Unfortunately, in Hong Kong, the most relevant point for family law practitioners is that appropriate and speedy help from other disciplines is not easy to find because:

  • Our multidisciplinary professionals often wear several hats as there is a limited pool and many are trained in more than one discipline (i.e., some are mediators/lawyers/counsellors and it is easy for them to fall into conflict in the roles they take;
  • There is in Hong Kong a shortage of mental health care professionals, especially those willing to do work which may ultimately involve them in reporting to the court.

E. Summary

1. Our laws in Hong Kong in relation to the process of divorce and in relation to our approach to parental responsibilities are proving very diffcult to progress and change.

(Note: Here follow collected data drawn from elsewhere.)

/-- An opcode is carried by a ring (02 R30). -/
def ringAllows (r op : Nat) : Bool :=
  if r < 4 then op / 256 == 1 else !(op == 0x0101 || op == 0x0102 || op == 0x0110)

/-! ### Fetch and check of a host command (02 R30 to R34, R40, R44 to R50, R446) -/

/-- A command as its meaning sees it, after steps 1 to 8 of R50. -/
structure Cmd where
  ring : Nat
  port : Nat
  hdr : Nat
  pay : Bytes
  priv : Priv
  tenant : Nat
  sess : Nat
  tok : Tok
  deriving DecidableEq, Repr

/-- What a meaning answers: a status (none: it is answered later), RESULT0, DETAIL and the result data. -/
structure Ans where
  st : Option Nat
  r0 : Nat := 0
  detail : Nat := 0
  result : Bytes := []
  deriving DecidableEq, Repr

abbrev Meaning := Cmd → State → Except Ans (Ans × State)

/-- The byte address of slot `i` of a ring in the ring region, or beyond it for an internal ring. -/
def slotAddr (R : Ring) (i : Nat) : Nat := 64 * (R.base + i)

/-- The header in the ring's head slot. -/
def slotHeader (s : State) (R : Ring) : Nat := leNat (memReadN s.hcu.ringMem (slotAddr R R.head) 64)

/-- The fast clocks run (13 R382): not with the rails off, nor in deep standby. -/
def clocked (s : State) : Bool :=
  s.plu.phase == .booting || s.plu.phase == .run || s.plu.phase == .test || s.plu.phase == .powerFail

/-- Fabric and PCIe links are down in a power-fail sequence (13 R369). -/
def linksOff (s : State) : Bool := s.plu.phase == .powerFail && decide (4 ≤ s.plu.pfStep)

/-- .mem and fabric writes are discarded in a power-fail sequence (13 R369, 06 R163). -/
def writesDead (s : State) : Bool := s.plu.phase == .powerFail && decide (2 ≤ s.plu.pfStep)

/-- Ports carry traffic: boot is done and the links are not down. -/
def portsOpen (s : State) : Bool := s.sbu.bootDone && clocked s && !linksOff s

/-- The controller takes commands: boot done (14 R397), or firmware started for an internal ring; power sound. -/
def serving (s : State) (r : Nat) : Bool :=
  clocked s && !linksOff s && !s.sec.resetting &&
    (if r < 256 then s.sbu.bootDone else decide (7 ≤ s.sbu.stage) && match s.sec.fwLoad with
      | none => true
      | some (t, _) => decide (t + ms ≤ now s))

/-- The ring has a slot that may be fetched now: not empty, fetching, its completion ring not full, no fetched command or
descriptor waiting to start (02 R32, R36). -/
def standing (s : State) (r : Nat) (R : Ring) : Bool :=
  serving s r && R.fetching && !R.dying && R.waiting.isNone && R.head != R.tail && !cqFull R && R.held.isEmpty

/-- The arbiter in front of a ring's fetch (11 R332). -/
def ringArb (r : Nat) (R : Ring) : Nat := if r < 256 then R.port else 4

/-- How far a ring stands behind its arbiter's pointer. -/
def arbRank (s : State) (r : Nat) (R : Ring) : Nat :=
  let n := if r < 256 then 256 else 16
  (r % 256 + n - Tbl.getD s.tsu.arbPtr (ringArb r R) 0) % n

/-- The arbiter grants this ring: it stands, the arbiter is not frozen, and no standing ring of the arbiter is nearer the
pointer (11 R329, R331). -/
def granted (s : State) (r : Nat) (R : Ring) : Bool :=
  standing s r R && !Tbl.has s.tsu.frozen (ringArb r R) &&
    s.hcu.rings.all fun kv =>
      !(ringArb kv.1 kv.2 == ringArb r R && (decide (kv.1 < 256)) == (decide (r < 256)) && standing s kv.1 kv.2 &&
        decide (arbRank s kv.1 kv.2 < arbRank s r R))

2. Nevertheless, great steps have been taken by our Family Court judges and those professionals who work within the Family Court system to make the process of divorce a much gentler and less destructive process.

3. Through these efforts, the means of achieving a gentle divorce are already there within the system: the long established process of mediation, the successful implementation of the FDR process, collaborative practice and the recently introduced CDR.

4. There is still a great deal to be done in changing the mindset of those lawyers who deal with this area of the law as pure litigation.

5. There is still a great deal to be done in changing the mindset of some of our clients who expect to embark upon litigation with all guns blazing and without regard to the consequences.

6. We all need to be aware that any one or a combination of the existing or newly developing processes are available for us to use, but above all else, as family lawyers, there is an onus upon us to inform our clients about the number of different possibilities in resolving a conflict. Having a lawyer does not automatically mean litigation. We need to understand that the resolution of a legal problem is best tackled by creating options for our clients within and outside the court process.